One of the often asked questions on s-news and r-help relates to sorting
a data frame in ascending/descending order by multiple columns.
I have created a function that does the job very flexibly and in a way that
should be easy to remember. For example, to sort the Oats data.frame (nlme
library) by nitro (decreasing) and Variety (increasing) :
sort.data.frame(Oats, ~ -nitro + Variety)
Feedback and improvements are welcome.
sort.data.frame <- function(form,dat){
# Author: Kevin Wright
# Some ideas from Andy Liaw
# http://tolstoy.newcastle.edu.au/R/help/04/07/1076.html
# Use + for ascending, - for decending.
# Sorting is left to right in the formula
# Useage is either of the following:
# library(nlme); data(Oats)
# sort.data.frame(~-Variety+Block,Oats) # Note: levels(Oats$Block)
# sort.data.frame(Oats,~nitro-Variety)
# If dat is the formula, then switch form and dat
if(inherits(dat,"formula")){
f=dat
dat=form
form=f
}
if(form[[1]] != "~")
stop("Formula must be one-sided.")
# Make the formula into character and remove spaces
formc <- as.character(form[2])
formc <- gsub(" ","",formc)
# If the first character is not + or -, add +
if(!is.element(substring(formc,1,1),c("+","-")))

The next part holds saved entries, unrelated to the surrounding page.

/-- R289, R291-R297: PATHB, SEGL, SEGQ, SEGC and a read-out PATHE in the path state they need enter the core's path queue with the
points their lanes hold; a spawn-mode PATHE releases the tile's records once the queue is empty; COVRD enters its pixels and waits
for the queue. A full queue or tray holds the word, and so does a path whose records are leaving. In another state of the path, or
with a control word, rule or entry that is not legal, the word takes ILLEGAL with its reason, and in a region ILLREGION. -/
def Obligations.PathWordsComplete : Prop :=
  ∀ (i : Instr) (s : State) (c : Cx) (whole : Bool), cx? i s = some c → c.Clear → pathClass i = some whole →
    (whole = true → c.g.inSplits = false) →
    let core := coreOf c.k
    let queue (s : State) : List (QueueItem PathOp) := (s.queues core).path
    (c.g.region.isSome = true → exec i s = .next (c.raise 0x0E 0)) ∧
    (c.g.region = none →
      (c.g.path.st = .leaving → ∃ u, exec i s = .next u ∧ c.Holds .order u) ∧
      (∀ ok reason, pathNeeds i = some (ok, reason) → c.g.path.st ≠ .leaving → ok c.g.path.st = false →
        exec i s = .next (c.raise 0x01 reason)) ∧
      (∀ k st, c.pathWord i = some (k, st) →
        (8 ≤ (queueOps (queue c.s)).length → ∃ u, exec i s = .next u ∧ c.Holds .full u) ∧
        ((queueOps (queue c.s)).length < 8 →
          ∃ u h, exec i s = .next u ∧ c.Passed h u ∧ h.path = { c.g.path with st := st } ∧ u.ms = c.s.ms ∧
            queue u = queue c.s ++ [.op ⟨c.k, k⟩])) ∧
      (∀ t a b, i = .pathb t a b → c.g.path.st = .none ∨ c.g.path.st = .closed →
        let at? := pointOf (uniform c.act (c.opA t .int a))
        let ctl := (uniform c.act (c.opB t .int a b)).toNat
        tileOk ctl at?.1 at?.2 (bitsOf ctl 5 0 + 1) (bitsOf ctl 13 8 + 1) = false → exec i s = .next (c.raise 0x01 4)) ∧
      (∀ t a b, i = .pathe t a b → c.g.path.st = .opened →
        let entry := (uniform c.act (c.opA t .int a)).toNat
        let rule := (uniform c.act (c.opB t .int a b)).toNat
        let rs := c.g.path.records rule c.g.info.grid
        let fits := trayFits c.s (dieOf core) c.g.info.ctx [(entry, rs.length)]
        ((entry = 0 ∧ rule ≠ 0) ∨ (entry ≠ 0 ∧ 2 ≤ rule) → exec i s = .next (c.raise 0x01 4)) ∧
        (entry ≠ 0 → rule < 2 →
          (findTray c.s c.g.info.ctx entry = none → exec i s = .next (c.raise 0x01 5)) ∧
          ((findTray c.s c.g.info.ctx entry).isSome = true →
            (queue c.s ≠ [] ∨ fits = false → ∃ u, exec i s = .next u ∧ c.Holds .full u) ∧
            (queue c.s = [] → fits = true →
              ∃ u h r, exec i s = .next u ∧ c.Went h u ∧ h.path.st = .leaving ∧ u.ms = c.s.ms ∧
                u.work.releases = c.s.work.releases ++ [r] ∧ r.eff = .pathSpawn entry rs ∧ r.group = c.k)))) ∧
      ∀ t g l a b, i = .covrd t g l a b → c.g.path.st = .closed →
        (c.guard g = 0 → ∃ u, exec i s = .next u ∧ c.Pushes u 0 0) ∧
        let rule := (uniform (c.guard g) (c.opB t .int a b)).toNat
        (c.guard g ≠ 0 → ruleOk rule = false → exec i s = .next (c.raise 0x01 4)) ∧
        (c.guard g ≠ 0 → ruleOk rule = true →
          (8 ≤ (queueOps (queue c.s)).length → ∃ u, exec i s = .next u ∧ c.Holds .full u) ∧
          ((queueOps (queue c.s)).length < 8 →
            ∃ u h p n, exec i s = .next u ∧ c.Awaits u p ∧ u.group? c.k = some h ∧ p.on = .engine n ∧ p.act = c.guard g ∧ p.nq = 1 ∧
              h.path.st = (if rule.testBit 3 then .none else .closed) ∧ u.ms = c.s.ms ∧
              queue u = queue c.s ++ [.op ⟨c.k, .read n ((c.guard g).lanes.map fun x =>
                (x, pointOf ((c.opA t .int a).lane x))) rule⟩])))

formc <- paste("+",formc,sep="")
# Extract the variables from the formula
if(exists("is.R") && is.R()){
vars <- unlist(strsplit(formc, "[\\+\\-]"))
}
else{
vars <- unlist(lapply(unpaste(formc,"-"),unpaste,"+"))
}
vars <- vars[vars!=""] # Remove spurious "" terms
# Build a list of arguments to pass to "order" function
calllist <- list()
pos=1 # Position of + or -
for(i in 1:length(vars)){
varsign <- substring(formc,pos,pos)
pos <- pos+1+nchar(vars[i])
if(is.factor(dat[,vars[i]])){
if(varsign=="-")
calllist[[i]] <- -rank(dat[,vars[i]])
else
calllist[[i]] <- rank(dat[,vars[i]])
}
else {
if(varsign=="-")
calllist[[i]] <- -dat[,vars[i]]
else
calllist[[i]] <- dat[,vars[i]]
}
}
dat[do.call("order",calllist),]
}
|